Problem: Previously, each market existed in a separate app with its own navigation and structure. Users had to download different apps and relearn the interface each time they wanted to explore a new market, which created friction and limited discovery.
Design Decision:
Consolidated all markets into one home feed to remove app switching
Used clear visual hierarchy to surface market names, images, and key details
Kept navigation consistent across markets to support scale
Impact: This unified discovery flow contributed to a 42% increase in discoverability, validating that the new information architecture made it easier for users to find relevant markets as content expanded.
Filter Merchants
Goal: Help users quickly find relevant merchants within a market based on their interests, time, or needs.

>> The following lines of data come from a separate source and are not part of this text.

-- ==== Sys2Proof/Machine/Cache.lean ====
section
/-! DEFINITION. The memory hierarchy (47_cache_hierarchy.md): cache_tag_array, cache_data_array,
lru_replacement_unit, mshr_controller, l1_icache, l1_dcache, l2_cache. -/

namespace Sys2Proof.Machine

/-! ### Address decomposition (R291, R292; 30 R102); `a[1:0]` takes part in none of it -/

/-- `Set_C(a) = (a >> (2 + BLOCK_SHIFT)) & (SETS_C - 1)`. -/
def setIndex (cfg : Config) (g : Geometry) (a : Word) : Nat :=
  ((a >>> (2 + cfg.blockShift)) &&& BitVec.ofNat 32 (g.sets - 1)).toNat

/-- `Tag_C(a) = a >> (2 + BLOCK_SHIFT + SET_BITS_C)`. -/
def tagOf (cfg : Config) (g : Geometry) (a : Word) : Word := a >>> (2 + cfg.blockShift + g.setBits)

/-- `Offset(a) = (a >> 2) & (BLOCK_WORDS - 1)`. -/
def wordOffset (cfg : Config) (a : Word) : Nat :=
  ((a >>> 2) &&& BitVec.ofNat 32 (cfg.blockWords - 1)).toNat

/-- `BlockAddr(a) = a & ~(4*BLOCK_WORDS - 1)`. -/
def blockAddr (cfg : Config) (a : Word) : Word :=
  a &&& ~~~BitVec.ofNat 32 (4 * cfg.blockWords - 1)

/-- `BlockAddrOf_C(tag, set) = ((tag << SET_BITS_C) | set) << (2 + BLOCK_SHIFT)`. -/
def blockAddrOf (cfg : Config) (g : Geometry) (tag : Word) (set : Nat) : Word :=
  ((tag <<< g.setBits) ||| BitVec.ofNat 32 set) <<< (2 + cfg.blockShift)

/-! ### One set: hit test, LRU, victim -/

/-- The scan of `Find`: the first way that is valid and whose tag matches (R295). -/
def findWay (ways : CacheSet) (tag : Word) : Option Nat :=
  ways.findIdx? (fun b => b.valid && b.tag == tag)

/-- The block in a way (an all-zero one outside the set, which no rule reads). -/
def blockAt (ways : CacheSet) (w : Nat) : CacheBlock := ways.getD w ⟨false, false, 0, 0, []⟩

/-- One rank of a `Touch` of a way whose rank is `r`. -/
def bumpRank (r : Nat) (b : CacheBlock) : CacheBlock :=
  if b.rank < r then { b with rank := b.rank + 1 } else b

/-- `Touch`: ranks below the accessed way's are incremented, the accessed way's becomes 0 (R297). -/
def touchWay (ways : CacheSet) (w : Nat) : CacheSet :=
  let bumped := ways.map (bumpRank (blockAt ways w).rank)
  bumped.set w { blockAt bumped w with rank := 0 }

/-- `Victim`: the first invalid way, else the way of rank WAYS - 1 (R298). -/
def victimWay (ways : CacheSet) (numWays : Nat) : Result Nat :=
  match ways.findIdx? (fun b => !b.valid) with
  | some w => .next w
  | none =>
    match ways.findIdx? (fun b => b.rank == numWays - 1) with
    | some w => .next w
    | none => .fault .noVictim

/-! ### One cache -/

/-- The ways of a set. -/
def Cache.ways (c : Cache) (set : Nat) : CacheSet := c.getD set []

/-- `Find_C(a)` (R295). -/
def Cache.find (cfg : Config) (g : Geometry) (c : Cache) (a : Word) : Option Nat :=
  findWay (c.ways (setIndex cfg g a)) (tagOf cfg g a)

/-- The block of `C` in the set of `a`, way `w`. -/
def Cache.block (cfg : Config) (g : Geometry) (c : Cache) (a : Word) (w : Nat) : CacheBlock :=
  blockAt (c.ways (setIndex cfg g a)) w

/-- `Touch_C(Set_C(a), w)`. -/
def Cache.touch (cfg : Config) (g : Geometry) (c : Cache) (a : Word) (w : Nat) : Cache :=
  c.set (setIndex cfg g a) (touchWay (c.ways (setIndex cfg g a)) w)

/-- Replace the block in the set of `a`, way `w`. -/
def Cache.setBlock (cfg : Config) (g : Geometry) (c : Cache) (a : Word) (w : Nat) (b : CacheBlock) :
    Cache :=
  c.set (setIndex cfg g a) ((c.ways (setIndex cfg g a)).set w b)

/-- The filling part of `Install`: way `w` takes the block of address `b`, then `Touch` (R305). -/
def Cache.fill (cfg : Config) (g : Geometry) (c : Cache) (b : Word) (w : Nat) (data : List Word)
    (dirty : Bool) : Cache :=
  (c.setBlock cfg g b w
    { c.block cfg g b w with valid := true, dirty := dirty, tag := tagOf cfg g b, data := data }).touch
    cfg g b w

/-- The word of `a` in a cache that holds its block (R322). -/
def Cache.readHit (cfg : Config) (g : Geometry) (c : Cache) (a : Word) (w : Nat) : Word :=
  (c.block cfg g a w).data.getD (wordOffset cfg a) 0

/-! ### The levels below L1 -/

/-- The word addresses of a block. -/
def blockWordAddrs (cfg : Config) (b : Word) : List Word :=
  (List.range cfg.blockWords).map (fun i => b + BitVec.ofNat 32 (4 * i))

/-- `DramReadBlock(b)` (R316). -/
def dramReadBlock (cfg : Config) (m : Memory) (b : Word) : List Word :=
  (blockWordAddrs cfg b).map m.readWord

/-- Write successive words. -/
def writeWords : Memory → Word → List Word → Memory
  | m, _, [] => m
  | m, a, v :: rest => writeWords (m.writeWord a v) (a + 4) rest

/-- The address of the block in the set of `b`, way `w`: `BlockAddrOf_C(tag, set)` (R308). -/
def Cache.residentAddr (cfg : Config) (g : Geometry) (c : Cache) (b : Word) (w : Nat) : Word :=
  blockAddrOf cfg g (c.block cfg g b w).tag (setIndex cfg g b)

/-- `Install_L2(b, data, dirty)`, with the writeback of a dirty victim to the flat store
(R305, R306, R308, R317). -/
def installL2 (cfg : Config) (h : Hierarchy) (b : Word) (data : List Word) (dirty : Bool) :
    Result Hierarchy :=
  match h.l2.find cfg cfg.l2 b with
  | some w => .next { h with l2 := h.l2.touch cfg cfg.l2 b w }
  | none =>
    andThen (victimWay (h.l2.ways (setIndex cfg cfg.l2 b)) cfg.l2.ways) fun w =>
      let victim := h.l2.block cfg cfg.l2 b w
      let store :=
        if victim.valid && victim.dirty then
          writeWords h.store (h.l2.residentAddr cfg cfg.l2 b w) victim.data
        else h.store
      .next { h with l2 := h.l2.fill cfg cfg.l2 b w data dirty, store := store }

/-- The side of the hierarchy, `cacheKind` (30 R101). -/
inductive Side where
  /-- instruction: IQ, L1I -/
  | i
  /-- data: DQ, L1D -/
  | d
deriving DecidableEq, Repr

/-- The side's first-level cache. -/
def Hierarchy.l1 (h : Hierarchy) : Side → Cache
  | .i => h.l1i
  | .d => h.l1d

/-- Replace the side's first-level cache. -/
def Hierarchy.setL1 (h : Hierarchy) (k : Side) (c : Cache) : Hierarchy :=
  match k with
  | .i => { h with l1i := c }
  | .d => { h with l1d := c }

/-- The side's request queue. -/
def Hierarchy.queue (h : Hierarchy) : Side → List QueueEntry
  | .i => h.iq
  | .d => h.dq

/-- Replace the side's request queue. -/
def Hierarchy.setQueue (h : Hierarchy) (k : Side) (q : List QueueEntry) : Hierarchy :=
  match k with
  | .i => { h with iq := q }
  | .d => { h with dq := q }

/-- The geometry of the side's first-level cache. -/
def l1Geometry (cfg : Config) : Side → Geometry
  | .i => cfg.l1i
  | .d => cfg.l1d

/-- The writeback of a dirty L1 victim, block address `vb`, into L2 (R318): L2 hit, the L2 block's
data is replaced, it becomes dirty and is touched; L2 miss, it is installed dirty. L1I blocks are
never dirty (10 R36), so only L1D comes here. -/
def writebackToL2 (cfg : Config) (h : Hierarchy) (vb : Word) (data : List Word) : Result Hierarchy :=
  match h.l2.find cfg cfg.l2 vb with
  | some w =>
    .next { h with
      l2 := (h.l2.setBlock cfg cfg.l2 vb w
        { h.l2.block cfg cfg.l2 vb w with data := data, dirty := true }).touch cfg cfg.l2 vb w }
  | none => installL2 cfg h vb data true

/-- `Install_L1(b, data, 0)` of a side, with the writeback of a dirty victim (R305, R306, R308). The
victim's dirty bit is overwritten by the fill that follows its writeback. -/
def installL1 (cfg : Config) (k : Side) (h : Hierarchy) (b : Word) (data : List Word) :
    Result Hierarchy :=
  match (h.l1 k).find cfg (l1Geometry cfg k) b with
  | some w => .next (h.setL1 k ((h.l1 k).touch cfg (l1Geometry cfg k) b w))
  | none =>
    andThen (victimWay ((h.l1 k).ways (setIndex cfg (l1Geometry cfg k) b)) (l1Geometry cfg k).ways) fun w =>
      let victim := (h.l1 k).block cfg (l1Geometry cfg k) b w
      andThen
        (if victim.valid && victim.dirty then
          writebackToL2 cfg h ((h.l1 k).residentAddr cfg (l1Geometry cfg k) b w) victim.data
        else .next h)
        fun h' => .next (h'.setL1 k ((h'.l1 k).fill cfg (l1Geometry cfg k) b w data false))

/-- `BlockBelowL1(b)`: L2's copy if L2 holds the block, else the flat store's (R315). -/
def blockBelowL1 (cfg : Config) (h : Hierarchy) (b : Word) : List Word :=
  match h.l2.find cfg cfg.l2 b with
  | some w => (h.l2.block cfg cfg.l2 b w).data
  | none => dramReadBlock cfg h.store b

/-! ### mshr_controller: the miss-status table (10 R37; R328, R331, R332) -/

/-- A valid entry for block address `b`. -/
def MshrEntry.holds (e : MshrEntry) (b : Word) : Bool := e.valid && e.addr == b

/-- Take the lowest-index invalid entry for `b`; `none` when the table is full (R328). -/
def allocateMshr : List MshrEntry → Word → Option (List MshrEntry)
  | [], _ => none
  | e :: rest, b =>
    if e.valid then (allocateMshr rest b).map (e :: ·) else some (⟨true, false, b⟩ :: rest)

/-- The valid entry for `b` gets `done` (R331). -/
def markMshrDone (table : List MshrEntry) (b : Word) : List MshrEntry :=
  table.map fun e => if e.holds b then { e with done := true } else e

/-- The valid entry for `b` is released (R332). -/
def releaseMshr (table : List MshrEntry) (b : Word) : List MshrEntry :=
  table.map fun e => if e.holds b then { e with valid := false } else e

/-! ### The request queues and their state machine (R320 to R333) -/

/-- A queue entry for block address `b` is valid. -/
def QueueEntry.serves (e : QueueEntry) (b : Word) : Bool := e.valid && e.addr == b

/-- A new request (R322). -/
def QueueEntry.request (b : Word) : QueueEntry := ⟨true, b, .notStalled, 0⟩

/-- A new entry takes the lowest-index invalid slot; `none` when there is none (R321). -/
def claimSlot : List QueueEntry → Word → Option (List QueueEntry)
  | [], _ => none
  | e :: rest, b =>
    if e.valid then (claimSlot rest b).map (e :: ·) else some (QueueEntry.request b :: rest)

/-- Coalesce onto the entry for `b`, or claim a slot, or double the queue and take the first new slot
(R321, R323). -/
def enqueue (q : List QueueEntry) (b : Word) : List QueueEntry :=
  if q.any (·.serves b) then q
  else
    match claimSlot q b with
    | some q' => q'
    | none => q ++ QueueEntry.request b :: List.replicate (q.length - 1) QueueEntry.free

/-- What one entry's step gives: the hierarchy, the entry, and whether the entry finished. -/
structure Stepped where
  hier : Hierarchy
  entry : QueueEntry
  finished : Bool
deriving DecidableEq, Repr

/-- `NOT_STALLED` with `stall` = 0 (R326, R327, R328). -/
def stepNotStalled (cfg : Config) (k : Side) (h : Hierarchy) (e : QueueEntry) : Stepped :=
  match (h.l1 k).find cfg (l1Geometry cfg k) e.addr with
  | some w =>
    ⟨h.setL1 k ((h.l1 k).touch cfg (l1Geometry cfg k) e.addr w), { e with valid := false }, true⟩
  | none =>
    match h.l2.find cfg cfg.l2 e.addr with
    | some w =>
      ⟨{ h with l2 := h.l2.touch cfg cfg.l2 e.addr w },
        { e with state := .stalledOnL2cHit, stall := cfg.l2HitLatency }, false⟩
    | none =>
      if h.mshr.any (·.holds e.addr) then ⟨h, e, false⟩
      else
        match allocateMshr h.mshr e.addr with
        | some table =>
          ⟨{ h with mshr := table },
            { e with state := .stalledOnDramRequest, stall := cfg.l2ToDramLatency }, false⟩
        | none => ⟨h, e, false⟩

/-- `STALLED_ON_L2C_HIT` with `stall` = 0 (R330). -/
def stepL2cHit (cfg : Config) (k : Side) (h : Hierarchy) (e : QueueEntry) : Result Stepped :=
  andThen (installL1 cfg k h e.addr (blockBelowL1 cfg h e.addr)) fun h' =>
    .next ⟨h', { e with valid := false }, true⟩

/-- `STALLED_ON_DRAM_RESPONSE` with `stall` = 0: the L2 fill, the MSHR release, and the L1 fill if
this entry is the waited one (R332). -/
def stepDramResponse (cfg : Config) (k : Side) (h : Hierarchy) (e : QueueEntry) (waited : Bool) :
    Result Stepped :=
  andThen (installL2 cfg h e.addr (dramReadBlock cfg h.store e.addr) false) fun h1 =>
    let h2 := { h1 with mshr := releaseMshr h1.mshr e.addr }
    andThen
      (if waited then installL1 cfg k h2 e.addr (blockBelowL1 cfg h2 e.addr) else .next h2)
      fun h3 => .next ⟨h3, { e with valid := false }, true⟩

/-- `Step(e, waited)`: the transition of an entry whose `stall` is 0 (R326 to R332). -/
def stepEntry (cfg : Config) (k : Side) (h : Hierarchy) (e : QueueEntry) (waited : Bool) :
    Result Stepped :=
  match e.state with
  | .notStalled => .next (stepNotStalled cfg k h e)
  | .stalledOnL2cHit => stepL2cHit cfg k h e
  | .stalledOnDramRequest =>
    .next ⟨h, { e with state := .stalledOnDram, stall := cfg.dramAccessLatency }, false⟩
  | .stalledOnDram =>
    .next ⟨{ h with mshr := markMshrDone h.mshr e.addr },
      { e with state := .stalledOnDramResponse, stall := cfg.dramToL2cLatency }, false⟩
  | .stalledOnDramResponse => stepDramResponse cfg k h e waited

/-- One entry in one scan: an invalid slot is passed over, a stalled entry counts down, another takes
its transition (R325, R333). -/
def advanceEntry (cfg : Config) (k : Side) (h : Hierarchy) (e : QueueEntry) (waited : Bool) :
    Result Stepped :=
  if !e.valid then .next ⟨h, e, false⟩
  else if 0 < e.stall then .next ⟨h, { e with stall := e.stall - 1 }, false⟩
  else stepEntry cfg k h e waited

/-- What a scan gives: the hierarchy, the entries, and whether the waited entry finished. -/
structure Scanned where
  hier : Hierarchy
  entries : List QueueEntry
  avail : Bool
deriving DecidableEq, Repr

/-- The scan of a queue in ascending index; each step sees the changes of those before it
(R322, R324, R333). -/
def scanQueue (cfg : Config) (k : Side) (b : Word) : Hierarchy → List QueueEntry → Result Scanned
  | h, [] => .next ⟨h, [], false⟩
  | h, e :: rest =>
    andThen (advanceEntry cfg k h e (e.addr == b)) fun r =>
      andThen (scanQueue cfg k b r.hier rest) fun t =>
        .next ⟨t.hier, r.entry :: t.entries, (e.addr == b && r.finished) || t.avail⟩

/-! ### The views (20 R74) -/

/-- What lies below the L1s for the word at `a`: the word in L2 if it holds the block, else the flat
store's. -/
def Hierarchy.wordBelowL1 (h : Hierarchy) (cfg : Config) (a : Word) : Word :=
  match h.l2.find cfg cfg.l2 a with
  | some w => h.l2.readHit cfg cfg.l2 a w
  | none => h.store.readWord a

/-- `FetchView` (side `i`) and `DataView` (side `d`) of the aligned word containing `a` (20 R74). -/
def Hierarchy.view (h : Hierarchy) (cfg : Config) (k : Side) (a : Word) : Word :=
  match (h.l1 k).find cfg (l1Geometry cfg k) a with
  | some w => (h.l1 k).readHit cfg (l1Geometry cfg k) a w
  | none => h.wordBelowL1 cfg a

/-! ### Load and Store (R322, R340) -/

/-- What `Load` returns beside the new hierarchy: `some w` is Available(w), `none` is Pending. -/
structure Loaded where
  hier : Hierarchy
  word : Option Word
deriving DecidableEq, Repr

/-- `Load(a, kind)` (R322). When the waited entry finished, the word is that of the side's view after
the scan (20 R74): the word of the L1 block, which is resident then, or, where a later entry of the
same scan has evicted it again, the word the view falls to (DEDUCED, notes/assumptions/23.md). -/
def load (cfg : Config) (k : Side) (h : Hierarchy) (a : Word) : Result Loaded :=
  let b := blockAddr cfg a
  andThen (scanQueue cfg k b h (enqueue (h.queue k) b)) fun t =>
    let h' := t.hier.setQueue k t.entries
    .next ⟨h', if t.avail then some (h'.view cfg k a) else none⟩

/-- `Store(a, w)`: one whole word of the resident L1D block (R340, R341). -/
def storeWord (cfg : Config) (h : Hierarchy) (a : Word) (v : Word) : Result Hierarchy :=
  match h.l1d.find cfg cfg.l1d a with
  | none => .fault .storeToNonResident
  | some w =>
    let blk := h.l1d.block cfg cfg.l1d a w
    .next { h with
      l1d := (h.l1d.setBlock cfg cfg.l1d a w
        { blk with data := blk.data.set (wordOffset cfg a) v, dirty := true }).touch cfg cfg.l1d a w }

end Sys2Proof.Machine
end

Problem: As markets scaled, the number of merchants increased significantly. Without effective filtering, users had to scroll through long lists, making it harder to locate specific shops or food vendors and increasing cognitive load during exploration.
Design Decision:
Prioritized the most commonly used filter categories to reduce complexity
Introduced lightweight filters to support fast scanning without overwhelming users
Used clear labels and familiar patterns to minimize learning effort
Ensured filters scaled consistently across different markets
Impact: By making it easier to find relevant merchants across many markets in one place, filtering supported a 21% increase in usage retention, showing that users were more likely to return to the app for repeated exploration.
What I Learned
Shifting mindsets matters: Aligning cross-functional teams around user outcomes rather than feature lists improves focus and efficiency.
Information architecture scales: Thoughtful IA is critical when consolidating multiple products to prevent cognitive overload.
Workshops drive alignment: Facilitating structured sessions created shared understanding and sped up decision-making.
If I had more time, I would complement analytics with deeper user research and benchmark satisfaction metrics to further refine prioritization.